Disse. Né motto rispose la Dea dalle candide braccia.
TEUCRO GRANDE ARCIERE GRECO
E nell’Ocèano cadde la lucida vampa del Sole,
la negra notte sopra le zolle feraci traendo.
Cara ai Troiani non fu la luce, sparendo; ma cara
giunse la fosca notte, tre volte invocata, agli Argivi.
Ettore fulgido, allora, raccolse i guerrieri Troiani
sul vorticoso fiume, lontan dalle navi, in un luogo
libero, dove sgombro di salme appariva uno spiazzo.
Qui dai cavalli a terra balzarono, e udîr le parole
ch’Ettore, ai Numi caro, diceva. Stringeva la lancia
d’undici cubiti, in pugno: splendeva la punta di bronzo
in cima, e la cingeva, foggiato ne l’oro, un anello.
Poggiato a questa, tali parole rivolse ai Troiani:
«Udite, o voi Troiani, voi Dàrdani, e tutti, o alleati.
Or credevamo che a Ilio ventosa tornati saremmo
dopo distrutte tutte le navi con tutti gli Achivi;
ma prima è sopraggiunta, purtroppo, la tènebra; e salvi
fatti ha gli Achivi e i legni presso la spiaggia del mare:
ora, alla negra notte conviene che pur ci fermiamo.
Dunque, apprestate la cena, sciogliete i chiomati cavalli
di sotto i cocchi, a essi dinanzi ponete la biada,
e dalla rocca bovi recate, con pecore pingui,
senza indugiare; e il pane recate, e il vin dalle case,
che i cuori allegri; e poi gran raccolta di legna si faccia,
e, sinché duri la notte, sinché non rifulga l’aurora,
s’ardano grandi fuochi, ché al cielo il bagliore ne salga,
perché gli Achei chiomati non possan, durante la notte,
sopra l’immane dorso del mare, tentare la fuga.
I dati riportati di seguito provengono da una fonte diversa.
-- ==== Sys2Proof/Machine/Matrix.lean ====
section
/-! DEFINITION. MMA, DCFG, the matrix problems, the checksum lane and the drain (R128-R134, R150-R187, R208-R211). -/
namespace Sys2Proof.Machine

/-- Read several ranges through a port in order; nothing if any word is uncorrectable. -/
def readMany (c port : Nat) (l : List (Nat × Nat)) (s : State) : Option (List (List Byte)) × State :=
  l.foldl (fun a r =>
    let x := readPort c port r.1 r.2 a.2
    match a.1, x.1 with
    | some ls, some b => (some (ls ++ [b]), x.2)
    | _, _ => (none, x.2)) (some [], s)

/-- The elements of a packed array as exact values (R123). -/
def unpackNums (f : Fmt) (l : List Byte) (n : Nat) : List Num :=
  let v := leValue l
  (List.range n).map (fun i => decodeNum f (packedElem f.width v i))

/-- What an MMA word and its registers say of one problem (R150-R152, R208, R209). -/
structure Mma where
  m : Nat
  n : Nat
  g : Nat
  probs : Nat
  acc : Nat
  zero : Bool
  force : Bool
  afmt : Fmt
  bfmt : Fmt
  amode : Nat
  bmode : Nat
  apitch : Nat
  dpitch : Nat
  a : MmaOperand
  b : MmaOperand
  d : MmaOperand

/-- The fields of an MMA in flight. -/
def EngOp.mma (o : EngOp) : Mma :=
  let f (hi lo : Nat) := ifld o.word hi lo
  { m := f 13 8, n := f 19 14, g := f 29 20, probs := f 42 30, acc := f 44 43, zero := bitAt o.word 45, force := bitAt o.word 46,
    afmt := Fmt.ofCode (f 49 47), bfmt := Fmt.ofCode (f 52 50), amode := f 54 53, bmode := f 56 55, apitch := 16 * f 84 73,
    dpitch := 16 * f 96 85, a := mmaOperand o.ra, b := mmaOperand o.rb, d := mmaOperand o.rd }

/-- The accumulator of problem `p` (R158). -/
def Mma.accOf (x : Mma) (p : Nat) : Nat := if x.probs = 1 then x.acc else x.acc + p % 2

/-- The key of an accumulator entry (R154). -/
def accKey (a i j : Nat) : Nat := 1024 * a + 32 * i + j

/-- The operands of one problem: rows of A, columns of B, and MX scale bytes of row and group, and of column and group. -/
structure Operands where
  rows : List (List Num)
  cols : List (List Num)
  ascale : List (List Nat)
  bscale : List (List Nat)
  special : Bool

/-- The operands of problem `p`, read through ports 0 and 1 (R152, R237). -/
def readOperands (c : Nat) (x : Mma) (p : Nat) (s : State) : Option Operands × State :=
  let k := 32 * x.g
  let ab := x.a.base + p * x.a.stride
  let asc := x.a.scale + p * x.a.scaleStride
  let bb := x.b.base + p * x.b.stride
  let bsc := x.b.scale + p * x.b.scaleStride
  let ra := readMany c 0 ((List.range x.m).map (fun i => (ab + i * x.apitch, packedBytes x.afmt.width k))
    ++ (if x.amode = 1 then (List.range x.m).map (fun i => (asc + i * x.g, x.g)) else [])) s
  let rb := readMany c 1 ([(bb, packedBytes x.bfmt.width (k * x.n))] ++ (if x.bmode = 1 then [(bsc, x.g * x.n)] else [])) ra.2
  match ra.1, rb.1 with
  | some la, some lb =>
    let rows := (la.take x.m).map (fun l => unpackNums x.afmt l k)
    let bv := leValue (nth [] lb 0)
    let col (j : Nat) : List Num := (List.range k).map (fun r => decodeNum x.bfmt (packedElem x.bfmt.width bv (r * x.n + j)))
    let cols := (List.range x.n).map col
    let ascale := (la.drop x.m).map (fun l => l.map BitVec.toNat)
    let bs := nth [] lb 1
    let bscale := if x.bmode = 1 then
        (List.range x.n).map (fun j => (List.range x.g).map (fun q => (nth (0 : Byte) bs (q * x.n + j)).toNat))
      else []
    let special := rows.any (fun l => l.any Num.special) || cols.any (fun l => l.any Num.special) ||
      ascale.any (fun l => l.contains 0xFF) || bscale.any (fun l => l.contains 0xFF)
    (some { rows := rows, cols := cols, ascale := ascale, bscale := bscale, special := special }, rb.2)
  | _, _ => (none, rb.2)

/-- The exact sum of products of two lists of values. -/
def dotExact (a b : List Num) : Num :=
  match List.zipWith mulExact a b with
  | [] => .zero
  | x :: t => t.foldl addExact x

/-- The integer an INT8 value holds. -/
def intOf (x : Num) : Int :=
  match x with
  | .fin n m _ => if n then -(m : Int) else (m : Int)
  | .nan => 0
  | .inf _ => 0

/-- One group of products added to a floating-point accumulator entry (R133). -/
def addGroup (narrow : Bool) (a b : List Num) (sa sb : Nat) (acc : Num) : Num :=
  let g := dotExact a b
  if narrow then toF32 (addExact acc (applyMx sa (applyMx sb g))) else addF32 acc (toF32 g)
Non debbon senza fretta salir sulle navi, a bell’agio:
deve più d’uno una piaga portare, e smaltirsela a casa,
vuoi da una freccia, vuoi da un’acuta zagaglia colpito,
mentre salia su la nave: sicché qualcun altro abbia voglia di
recar contro i Troiani le dure battaglie di Marte.
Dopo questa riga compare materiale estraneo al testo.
-- ==== Sys2Proof/Machine/PowerStates.lean ====
section
/-! DEFINITION. Start-up, power states, calibration loading and verified boot (POWER_ON … STARTUP_STEP_DONE, STATE_SERVICE, STATE_IDLE,
SAFE_ENTRY …; R541, R562, R563, R595-R614). -/
namespace Sys2Proof.Machine

/-- Beats in a second (R8). -/
def secBeats : Nat := 825000000

/-- Sizes of the five calibration objects (R548). -/
def calSize : Nat → Nat
  | 0 => 512 | 1 => 64 | 2 => 17408 | 3 => 2048 | _ => 8192

/-- An entry of SENSOR_CAL or ISENSE_CAL with GAIN 1.0 and OFFSET 0 (R596). -/
def unitGain : List Byte := leBytes 4 0x3F800000 ++ leBytes 4 0

/-- An ISLAND_TRIM entry's reset value (R597). -/
def unitTrim : List Byte := leBytes 16 (at_ 48 0x80 + at_ 40 0x80 + 40)

/-- A calibration object's bytes as the module keeps them: reserved bits are ignored (R6), so ISLAND_TRIM [63:56] and the reserved bytes and
lanes of SERDES_EQ hold 0 (R597, R598), and reserved entries of SENSOR_CAL hold GAIN 1.0 and OFFSET 0 (R596). -/
def calibKept (i : Nat) (l : List Byte) : List Byte :=
  l.mapIdx (fun k b =>
    match i with
    | 0 => if k < 248 then b else unitGain.getD (k % 8) 0
    | 2 => if k % 16 = 7 then 0 else b
    | 3 => if 1408 ≤ k || 12 ≤ k % 16 then 0 else b
    | _ => b)

/-- Generic defaults of a calibration object (R596-R599). -/
def genericObj : Nat → List Byte
  | 0 => (List.replicate 64 unitGain).flatten
  | 1 => (List.replicate 8 unitGain).flatten
  | 2 => (List.replicate 1088 unitTrim).flatten
  | i => calibKept i (fitTo 0 (calSize i) (Config.genericCal i))

/-- The generic defaults (R600). -/
def genericSet : CalSet := { origin := 2, written := 0, objs := (List.range 5).map (fun i => (i, genericObj i)) }

/-- A calibration object's bytes. -/
def CalSet.obj (c : CalSet) (i : Nat) : List Byte := fitTo 0 (calSize i) (tabGet [] c.objs i)

/-- The calibration record without its CRC: bytes 0 to 28,287 (R595). -/
def calRecord (c : CalSet) (layout : Nat) : List Byte :=
  strBytes "DVMCAL01" ++ leBytes 2 layout ++ leBytes 1 c.origin ++ leBytes 1 c.written ++ leBytes 4 28292
    ++ fitTo 0 12 (Config.manufacture 5) ++ List.replicate 36 0 ++ (List.range 5).flatMap c.obj

/-- CAL_CRC: the CRC of the record in flash (R548, R595). -/
def State.calCrc (s : State) : Nat :=
  if s.calib.good then crc32 (calRecord s.calib.flash (nth 0 s.power.layoutVersions 3)) else s.calib.badCrc.toNat

/-- A free fault code: the spec names no code for the record (log entry 3). -/
def freeRecord (s : State) : State := let f := s.fresh; writeFaultRecord (f.1.toNat % 256) 0 0 0 0 f.2

/-- The calibration set is loaded (R600, R601): the record, or generic defaults where its checks fail or its region was reset. -/
def loadCal (s : State) : State :=
  if s.calib.good then
    let lost := s.calib.flash.written ≠ 0x1F
    let s := { s with calib := { s.calib with inUse := s.calib.flash }, env := { s.env with calLost := lost } }
    if lost then s.alert 13 else s
  else
    (freeRecord { s with calib := { s.calib with inUse := genericSet }, env := { s.env with calLost := true } }).alert 13

/-- A component's commit record. -/
def State.fwComp (s : State) (c : Nat) : FwComp := tabGet .reset s.upd.comps c
/-- The state with a component's commit record changed. -/
def State.modComp (s : State) (c : Nat) (f : FwComp → FwComp) : State :=
  { s with upd := { s.upd with comps := tabMod .reset s.upd.comps c f } }
/-- A slot of a component. -/
def FwComp.fwSlot (c : FwComp) (i : Nat) : FwSlot := tabGet .empty c.slots i
/-- A component with a slot changed. -/
def FwComp.modSlot (c : FwComp) (i : Nat) (f : FwSlot → FwSlot) : FwComp := { c with slots := tabMod .empty c.slots i f }

/-- The public keys that verify a component: the vendor root's, or for component 5 the owner's (R574). -/
def State.signerKeys (s : State) (comp : Nat) : List Byte × List Byte :=
  if comp = 5 then (s.sec.edPub, s.sec.mlPub) else (Config.vendorEd, Config.vendorMl)

/-- Whether a dual signature verifies: both halves (R559). -/
def dualOk (keys : List Byte × List Byte) (msg sig : List Byte) : Bool :=
  Config.verifyEd25519 keys.1 msg (sig.take 64) && Config.verifyMlDsa keys.2 msg (sig.drop 64)

/-- Whether a slot verifies: valid, at or above the floor, signed, its body whole (R562, R563). -/
def State.slotVerifies (s : State) (bad : List (Fin 6 × Bool)) (comp i : Nat) : Bool :=
  let c := s.fwComp comp
  let x := c.fwSlot i
  x.valid && decide (c.floor ≤ x.secVer) && !bad.any (fun b => b.1.val = comp && bit01 b.2 = i)
    && (x.header.isEmpty || (dualOk (s.signerKeys comp) x.header x.sig && Config.sha512 x.body = x.digest))

/-- Mark a slot of the management firmware invalid and take the other (R562, R577). -/
def FwComp.fallBack (c : FwComp) : FwComp :=
  { (c.modSlot c.active (fun x => { x with valid := false })) with active := 1 - c.active, trial := false }

/-- A trial boot that is not confirmed is reverted: the previous slot is active, the result 0x13 (R562, R577). -/
def revertTrial (s : State) : State :=
  let s := s.modComp 1 FwComp.fallBack
  { s with upd := { s.upd with state := 7, result := 0x13, tried := false, trialSince := 0 } }

/-- The boot ROM chooses the slot to run: none where neither verifies (R562). -/
def bootRom (bad : List (Fin 6 × Bool)) (s : State) : Bool × State :=
  let s := if (s.fwComp 1).trial && s.upd.tried then revertTrial s else s
  let c := s.fwComp 1
  if s.slotVerifies bad 1 c.active then
    (true, if c.trial then { s with upd := { s.upd with tried := true } } else s)
  else
    let s := if c.trial then revertTrial s else s.modComp 1 FwComp.fallBack
    let a := (s.fwComp 1).active
    if s.slotVerifies bad 1 a then (true, s) else (false, s.modComp 1 (fun c => c.modSlot a (fun x => { x with valid := false })))

/-- Regions whose stored layout version differs from the firmware's (R541). -/
def State.layoutDiff (s : State) : List Nat :=
  let v := ((s.fwComp 1).fwSlot (s.fwComp 1).active).version
  (List.range 15).filter (fun i => nth 0 s.power.layoutVersions i ≠ Config.layoutVersion v i)

/-- The management controller boots: NODE_ID is sampled and layout versions are checked; a calibration record of another layout fails its
checks (R519, R541, R546, R600). -/
def bootController (nodeId : Nat) (s : State) : State :=
  let l := s.layoutDiff
  let v := ((s.fwComp 1).fwSlot (s.fwComp 1).active).version
  let calib := if l.contains 3 then { s.calib with good := false, badCrc := BitVec.ofNat 32 s.calCrc } else s.calib
  let s := dropRwp (fun r => l.contains r && r ≠ 3) s
  { s with
    calib := calib
    power := { s.power with
      booted := true, romService := false, cycles := s.power.cycles + 1, bootAt := s.clock, nodeId := nodeId
      layoutMask := (l.map (fun i => 2 ^ i)).sum
      layoutVersions := (List.range 15).map (Config.layoutVersion v) } }

/-- The slot a pack runs of components 2 and 5 falls back to the other where its own does not verify (R563). -/
def FwComp.packFallBack (c : FwComp) (p : Nat) : FwComp :=
  match tabGet 0 c.packSlot p with
  | 0 => c
  | n + 1 => { c with packSlot := tabSet 0 c.packSlot p (1 - n + 1) }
Quindi, per la città, gli araldi diletti di Giove,
gl’impuberi fanciulli avvertano, e i vecchi canuti,
che intorno alla città, su le mura costrutte dai Numi,
s’accolgano; e le donne che accendano ognuna un gran fuoco,
nella sua casa; e guardia continua si faccia, ché mentre
le schiere sono lungi, non entri un drappello nemico.
Fate cosí, Troiani magnanimi, come vi dico.
Queste parole ora ho dette, che valgano a vostra salvezza,
il resto le dirò su l’alba, ai guerrieri Troiani.
Io spero, e Giove invoco, e tutti i beati Celesti,
ch’io scaccerò quei cani, qui giunti per nostra sciagura,
ché su le negre navi guidati qui li hanno le Furie.
Su, dunque, sinché dura la notte, facciam buona guardia:
dimani all’alba, poi, coperti le membra dall’arme,
risveglieremo presso le concave navi la pugna:
vedremo se il gagliardo figliuol di Tidèo, Dïomede,
respingermi alle mura saprà dalle navi, o se io
l’ucciderò col bronzo e ne avrò sanguinanti le spoglie.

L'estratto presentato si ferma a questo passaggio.